- **What this task involves**:
A single number is wanted: how many lines of the data include the string "PollSource".

- **Data extracted from a collection**:

theorem checkRound (t : Tld) (p : Plu) : PrioritiesKept p (checkRound t p) := by
  obtain ⟨r, h⟩ := checkRound_eq t p
  rw [h]
  exact ⟨rfl, rfl, rfl⟩

theorem checkRun (t : Tld) (p : Plu) : PrioritiesKept p (checkRun t p) := by
  obtain ⟨r, h⟩ := checkRun_eq t p
  rw [h]
  exact ⟨rfl, rfl, rfl⟩

theorem takeScanTick (t : Tld) (p : Plu) : PrioritiesKept p (takeScanTick t p) := by
  unfold Machine.takeScanTick
  split
  · exact ⟨rfl, rfl, rfl⟩
  · split
    · exact refl p
    · exact trans (b := { p with round := some p.scanMask }) ⟨rfl, rfl, rfl⟩ (checkRound t _)

theorem startSeq (t : Tld) (p : Plu) : PrioritiesKept p (startSeq t p) := by
  unfold Machine.startSeq
  split
  · exact ⟨rfl, rfl, rfl⟩
  · exact trans (b := { p with run := some 0 }) ⟨rfl, rfl, rfl⟩ (checkRun t _)

theorem completePoll (t : Tld) (source : PollSource) (p : Plu) : PrioritiesKept p (completePoll t source p) := by
  cases source
  · exact ⟨rfl, rfl, rfl⟩
  · exact trans (b := { p with outSeq := none }) ⟨rfl, rfl, rfl⟩ (checkRun t _)
  · exact trans (b := { p with outScan := none }) ⟨rfl, rfl, rfl⟩ (checkRound t _)

theorem checkOthers (t : Tld) (source : PollSource) (p : Plu) : PrioritiesKept p (checkOthers t source p) := by
  cases source
  · exact trans (checkRound t p) (checkRun t _)
  · exact checkRound t p
  · exact checkRun t p

theorem grantPoll (t : Tld) (source : PollSource) (n : ExternalId) (p : Plu) : PrioritiesKept p (grantPoll t source n p) := by
  unfold Machine.grantPoll
  refine trans ?_ (checkOthers t source _)
  cases source
  · exact ⟨rfl, rfl, rfl⟩
  · dsimp only
    split
    · exact ⟨rfl, rfl, rfl⟩
    · exact refl p
  · exact ⟨rfl, rfl, rfl⟩

end PrioritiesKept

namespace FansKept

theorem refl (a : Tbt) : FansKept a a := ⟨fun _ => rfl⟩

theorem changeFan (i : FanId) (f : FanStatus → FanStatus) (t : Tbt) : FansKept t (changeFan i f t) := by
  refine ⟨fun j => ?_⟩
  unfold Machine.changeFan
  dsimp only
  rw [updateAt_get]
  split
  next h => rw [h]
  · rfl

theorem restartFans (t : Tbt) : FansKept t (restartFans t) := by
  refine ⟨fun i => ?_⟩
  unfold Machine.restartFans
  dsimp only
  rw [mapAll_get]

theorem takeSwitch (t : Tbt) : FansKept t (takeSwitch t) := by
  unfold Machine.takeSwitch
  dsimp only
  split
  · exact ⟨(restartFans (loadStageB (loadStageA { t with profile := selectedProfile t, acc := 0 }))).config⟩
  · exact ⟨fun _ => rfl⟩

theorem takeEdge (i : FanId) (t : Tbt) : FansKept t (takeEdge i t) := by
  unfold Machine.takeEdge
  split
  · exact changeFan _ _ t
  · exact refl t

theorem clockEdge (t : Tbt) : FansKept t (clockEdge t).1 := by
  unfold Machine.clockEdge
  split <;> exact ⟨fun _ => rfl⟩

end FansKept

namespace RailsKept

theorem refl (a : Rae) : RailsKept a a := ⟨fun _ => rfl⟩

theorem trans {a b c : Rae} (h : RailsKept a b) (k : RailsKept b c) : RailsKept a c :=
  ⟨fun i => (k.config i).trans (h.config i)⟩

theorem changeRail (i : RailId) (f : RailStatus → RailStatus) (a : Rae) : RailsKept a (changeRail i f a) := by
  refine ⟨fun j => ?_⟩
  rw [changeRail_get]
  split
  next h => rw [h]
  · rfl

theorem splitRae (a : Rae) : RailsKept a (splitRae a) := ⟨fun i => splitRae_config a i⟩

theorem applyTargets (a : Rae) : RailsKept a (applyTargets a) := ⟨(sameCeilings_applyTargets a).config⟩

end RailsKept

namespace TablesKept

theorem refl (s : State) : TablesKept s s := ⟨.refl s, .refl _, .refl _, rfl, .refl _, .refl _⟩

theorem trans {s t u : State} (h : TablesKept s t) (k : TablesKept t u) : TablesKept s u :=
  ⟨h.tld.trans k.tld, ⟨fun i => (k.tbt.config i).trans (h.tbt.config i)⟩, h.plu.trans k.plu, k.plc.trans h.plc, h.env.trans k.env,
    h.rae.trans k.rae⟩

/-- A work that leaves every block as it was but for some, whose configured parts are as before. -/
theorem of_unchanged {l : List Block} {s t : State} (h : Unchanged l s t) (tld : .tld ∈ l → ConfigKept s t := by simp)
    (tbt : .tbt ∈ l → FansKept s.tbt t.tbt := by simp) (plu : .plu ∈ l → PrioritiesKept s.plu t.plu := by simp)
    (plc : .plc ∈ l → t.plc.rules = s.plc.rules := by simp) (env : .env ∈ l → LimitsKept s.env t.env := by simp)
    (rae : .rae ∈ l → RailsKept s.rae t.rae := by simp) : TablesKept s t where
  tld := by
    by_cases hb : Block.tld ∈ l
    · exact tld hb
    · exact .of_tld (h.blocks _ hb)
  tbt := by
    by_cases hb : Block.tbt ∈ l
    · exact tbt hb
    · rw [show t.tbt = s.tbt from h.blocks _ hb]
      exact .refl _
  plu := by
    by_cases hb : Block.plu ∈ l
    · exact plu hb
    · rw [show t.plu = s.plu from h.blocks _ hb]
      exact .refl _
  plc := by
    by_cases hb : Block.plc ∈ l
    · exact plc hb
    · rw [show t.plc = s.plc from h.blocks _ hb]
  env := by
    by_cases hb : Block.env ∈ l
    · exact env hb
    · rw [show t.env = s.env from h.blocks _ hb]
      exact .refl _
  rae := by
    by_cases hb : Block.rae ∈ l
    · exact rae hb
    · rw [show t.rae = s.rae from h.blocks _ hb]
      exact .refl _

theorem forEach {n : Nat} {f : Fin n → State → State} (h : ∀ i s, TablesKept s (f i s)) (s : State) :
    TablesKept s (forEach n f s) := by
  unfold Machine.forEach
  have hfold : ∀ (l : List (Fin n)) (b : State), TablesKept b (l.foldl (fun s i => f i s) b) := by
    intro l
    induction l with
    | nil => exact fun b => refl b
    | cons i l ih => exact fun b => (h i b).trans (ih _)
  exact hfold _ s

/-! ### The timebase -/

theorem onTbt {f : Tbt → Tbt} {s : State} (h : FansKept s.tbt (f s.tbt)) : TablesKept s (s.onTbt f) :=
  of_unchanged (onTbt_unchanged f s) (tbt := fun _ => h)

theorem handOff (c : Instr) (s : State) : TablesKept s (handOff c s) := of_unchanged (handOff_unchanged c s)

theorem overflowStageB (s : State) : TablesKept s (overflowStageB s) :=
  (onTbt (f := loadStageB) ⟨fun _ => rfl⟩).trans (handOff _ _)

theorem advanceStageB (s : State) : TablesKept s (advanceStageB s) := by
  unfold Machine.advanceStageB
  split
  · exact onTbt (by exact ⟨fun _ => rfl⟩)
  · exact overflowStageB s

theorem overflowStageA (s : State) : TablesKept s (overflowStageA s) := by
  unfold Machine.overflowStageA
  refine ((of_unchanged (emitEvaluation_unchanged s.tbt.dt s)).trans (advanceStageB _)).trans (onTbt ?_)
  split
  · exact .takeSwitch _
  · exact ⟨fun _ => rfl⟩

theorem advanceStageA (s : State) : TablesKept s (advanceStageA s) := by
  unfold Machine.advanceStageA
  split
  · exact onTbt (by exact ⟨fun _ => rfl⟩)
  · exact overflowStageA s

theorem trimmedAdvance (s : State) : TablesKept s (trimmedAdvance s) := by
  have hclear : TablesKept s (s.onTbt fun t => { t with add := false, drop := false }) := onTbt (by exact ⟨fun _ => rfl⟩)
  unfold Machine.trimmedAdvance
  dsimp only
  split
  · exact hclear
  · exact (hclear.trans (advanceStageA _)).trans (advanceStageA _)
  · exact hclear.trans (advanceStageA _)

theorem takeMsTick (low : Bool) (s : State) : TablesKept s (takeMsTick low s) :=
  (((trimmedAdvance s).trans (of_unchanged (tickBreak_unchanged low _))).trans (of_unchanged (tickWindows_unchanged _))).trans
    (of_unchanged (applyEvu_unchanged _ _))

theorem takeClockEdge (low : Bool) (s : State) : TablesKept s (takeClockEdge low s) := by
  have hedge : TablesKept s (s.onTbt fun _ => (clockEdge s.tbt).1) := onTbt (FansKept.clockEdge s.tbt)
  unfold Machine.takeClockEdge
  dsimp only
  split
  · exact hedge.trans (takeMsTick low _)
  · exact hedge.trans (of_unchanged (onUpp_unchanged _ _))

theorem measureFan (i : FanId) (sample : Bool) (s : State) : TablesKept s (measureFan i sample s) := by
  refine of_unchanged (measureFan_unchanged i sample s) (tbt := fun _ => ?_)
  unfold Machine.measureFan
  split
  · dsimp only
    split
    · rw [(handOffOnce_unchanged _ _).tbt]
      exact .changeFan _ _ _
    · exact .changeFan _ _ _
  · exact .refl _

theorem evaluateFan (dt : Nat) (i : FanId) (s : State) : TablesKept s (evaluateFan dt i s) := by
  unfold Machine.evaluateFan
  dsimp only
  have hstored : TablesKept s (s.onTbt (Machine.changeFan i fun _ =>
      (fanResult s.tbt.fans[i].config dt (s.tbt.fans[i].status.takeEdge s.tbt.fans[i].config.mode)).2)) :=
    onTbt (FansKept.changeFan _ _ _)
  split
  · exact hstored.trans (of_unchanged (postFan_unchanged _ _ _) (tld := fun _ => postFan_config _ _ _))
  · exact hstored

theorem evaluateTach (dt : Nat) (s : State) : TablesKept s (evaluateTach dt s) := by
  unfold Machine.evaluateTach
  split
  · exact forEach (evaluateFan dt) s
  · exact refl s

/-! ### Channels and polls -/

theorem onPlu {f : Plu → Plu} {s : State} (h : PrioritiesKept s.plu (f s.plu)) : TablesKept s (s.onPlu f) :=
  of_unchanged (onPlu_unchanged f s) (plu := fun _ => h)

theorem offerAutoPoll (n : ChannelId) (s : State) : TablesKept s (offerAutoPoll n s) := by
  unfold Machine.offerAutoPoll
  split
  · exact onPlu (by exact ⟨rfl, rfl, rfl⟩)
  · exact refl s

theorem changeChannel {n : ChannelId} {f : Channel → Channel} (hf : ∀ c, (f c).config = c.config) (s : State) :
    TablesKept s (changeChannel n f s) :=
  of_unchanged (changeChannel_unchanged n f s) (tld := fun _ => changeChannel_config hf s)

theorem goStale (n : ChannelId) (s : State) : TablesKept s (goStale n s) :=
  (changeChannel (by exact fun _ => rfl) s).trans (offerAutoPoll n _)

theorem ageChannel (n : ChannelId) (s : State) : TablesKept s (ageChannel n s) := by
  unfold Machine.ageChannel
  dsimp only
  split
  · split
    · exact goStale n s
    · exact changeChannel (by exact fun _ => rfl) s
  · exact changeChannel (by exact fun _ => rfl) s

theorem updateSleep (s : State) : TablesKept s (updateSleep s) :=
  of_unchanged (updateInternal_unchanged _ _ s) (tld := fun _ => updateSleep_config s)

theorem ageChannels (s : State) : TablesKept s (ageChannels s) := (forEach ageChannel s).trans (updateSleep _)

theorem staleAhead (n : ChannelId) (s : State) : TablesKept s (staleAhead n s) := by
  unfold Machine.staleAhead
  dsimp only
  split
  · exact (goStale n s).trans (changeChannel (by exact fun _ => rfl) _)
  · exact refl s

theorem changeSlp (b : Bool) (s : State) : TablesKept s (changeSlp b s) := by
  unfold Machine.changeSlp
  split
  · exact refl s
  · exact (onTbt (f := fun t => { t with slp := b }) (by exact ⟨fun _ => rfl⟩)).trans (updateSleep _)

/-! ### Placement and the envelope -/

theorem onEnv {f : Env → Env} {s : State} (h : LimitsKept s.env (f s.env)) : TablesKept s (s.onEnv f) :=
  of_unchanged (onEnv_unchanged f s) (env := fun _ => h)

theorem onPlc {f : Plc → Plc} {s : State} (h : (f s.plc).rules = s.plc.rules) : TablesKept s (s.onPlc f) :=
  of_unchanged (onPlc_unchanged f s) (plc := fun _ => h)

theorem report (r : FlagReport) (s : State) : TablesKept s (report r s) := of_unchanged (report_unchanged r s)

- **Completed exercise**:
3